First-Person Fiddler: Magenta Sunset's Minute Interactivity
Fiddle with everything
I'm a prolific first-person poker. Let me loose in a level and I'll try to press, pick up, inspect, use, turn on, turn off, and break everything. Nothing pleased me more than a good bathroom until I saw Magenta Sunset's car. A new(ish) trailer for the first-person adventure game shows a little of what creator Joe Wintergreen calls "minute interactivity"--winding down windows, opening the glovebox, playing with lights, plopping your suitcase into the boot. Also it's driveable, cruising down forest roads and across neon deserts. And that's just the game's transport. Me, I'll shut up. You, you'll watch this.
Despite the low-poly late-'90s look, it's actually running on Unreal Engine 4. If you don't mind spoiling a little of the trailer's mystery, you can watch a few snippets, in dev videos showing off progress over the past year, stare at some screenshots, or watch a few Vines.

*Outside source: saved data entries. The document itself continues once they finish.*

/-- One line of a program: a command, a host action or a pseudo-instruction (R104 to R107). -/
inductive Line where
  /-- A command with the ERR value expected after it; none is the code name OK (R105). -/
  | command (i : Instr) (expected : Option ErrorKind)
  /-- `WR <csr>, <value>` (R106). -/
  | wr (csr : Nat) (v : Word)
  /-- `RD <csr>`, with the value expected if one is stated (R106). The number a line states is kept whole: one that is no
  32-bit value is never the value read. -/
  | rd (csr : Nat) (expected : Option Nat)
  /-- `WRB <buf>, <index>, <byte string>` (R106). -/
  | wrb (buf : Buffer) (index : Nat) (v : Bytes)
  /-- `RDB <buf>, <index>, <count>`, with the bytes expected if they are stated (R106). -/
  | rdb (buf : Buffer) (index count : Nat) (expected : Option Bytes)
  /-- `RESET` (R106). -/
  | reset
  /-- `LOADKEY <bytes>` (R107). -/
  | loadKey (v : Bytes)
  /-- `LOADIV <bytes>` (R107). -/
  | loadIv (v : Bytes)
  /-- `LOADNONCE <bytes>` (R107). -/
  | loadNonce (v : Bytes)
  /-- `LOADDATA <bytes>` (R107). -/
  | loadData (v : Bytes)
  /-- `XFER` (R107). -/
  | xfer
  /-- `EXPECT <byte string>` (R107). -/
  | expect (v : Bytes)
  deriving DecidableEq, Repr

/-! ### What a line means -/

/-- One `HostWriteByte` per byte, to consecutive indices (R106). -/
def writeBytes (buf : Buffer) : Nat → Bytes → List HostAction
  | _, [] => []
  | i, v :: vs => .writeByte buf i v :: writeBytes buf (i + 1) vs

/-- One `HostReadByte` per byte, from consecutive indices (R106). -/
def readBytes (buf : Buffer) (i count : Nat) : List HostAction :=
  (List.range count).map fun k => .readByte buf (i + k)

/-- `WR <csr>, len(<bytes>)` (R107). DESIGN CHOICE (notes/assumptions/11.md): a length that does not fit the 32-bit CSR is written
as the greatest number that does. -/
def writeLength (c : Csr) (v : Bytes) : HostAction := .writeCsr c.number (BitVec.ofNat 32 (min v.length 0xFFFFFFFF))

/-- The result bytes DOUT[0..OLEN) as the host reads them. -/
def State.result (st : State) : Bytes := (List.range st.olen.toNat).map (st.readByte .dout)

/-- The host reads the last result: OLEN, then DOUT[0..OLEN) (R107, R108). -/
def State.resultActions (st : State) : List HostAction :=
  .readCsr Csr.olen.number :: readBytes .dout 0 st.olen.toNat

/-- The host actions of a line; XFER writes what its own reads return, so they depend on the state before the line. -/
def Line.actions (l : Line) (st : State) : List HostAction :=
  match l with
  | .command i _ => [.writeCsr Csr.cmd.number (encode i)]
  | .wr c v => [.writeCsr c v]
  | .rd c _ => [.readCsr c]
  | .wrb buf i v => writeBytes buf i v
  | .rdb buf i n _ => readBytes buf i n
  | .reset => [.reset]
  | .loadKey v => writeBytes .key 0 (v.take 32) ++ [writeLength .klen v]
  | .loadIv v => writeBytes .iv 0 (v.take 16) ++ [writeLength .ivlen v]
  | .loadNonce v => writeBytes .nonce 0 (v.take 12) ++ [writeLength .nlen v]
  | .loadData v => writeBytes .din 0 v ++ [writeLength .dlen v]
  | .xfer =>
    st.resultActions ++ writeBytes .din 0 st.result ++ [.writeCsr Csr.dlen.number st.olen]
  | .expect v => [.readCsr Csr.olen.number] ++ readBytes .dout 0 v.length

/-- The code a command line expects in ERR (R105): 0 for OK. -/
def expectedCode (e : Option ErrorKind) : BitVec 3 :=
  match e with
  | some k => k.code
  | none => 0#3

/-- The values a line states are the ones the engine gives: `st` is the state before the line, `t` the state after it. -/
def Line.agrees (l : Line) (st t : State) : Bool :=
  match l with
  | .command _ e => t.err = expectedCode e
  | .rd c (some v) => (st.readCsr c).toNat = v
  | .rdb buf i n (some v) => (List.range n).map (fun k => st.readByte buf (i + k)) = v
  | .expect v => st.olen.toNat = v.length && (List.range v.length).map (st.readByte .dout) = v
  | .loadData v => v.length ≤ st.cap.toNat
  | .rd _ none | .rdb _ _ _ none | .wr _ _ | .wrb _ _ _ | .reset | .loadKey _ | .loadIv _ | .loadNonce _ | .xfer => true

/-- The host performs actions in order, each on the state the one before it left (R71). -/
def perform : List HostAction → State → Result
  | [], st => .next st
  | a :: rest, st =>
    match hostAction a st with
    | .next t => perform rest t
    | .fault r => .fault r
    | .refused r => .refused r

You might know Wintergreen and his studio Impromptu Games from ball-rolling puzzler InFlux.
Sadly, we've no word yet on when we might get to actually play Magenta Sunset. "There's not a lot to play right now, it needs a lot of work," Wintergreen said on Twitter yesterday. "It wants to tell a story but the story's nae there yet." Even the name's only a working title, though a good'un. Wintergreen's playing with a load of different projects lately, including a procedurally-generated spaceship thing.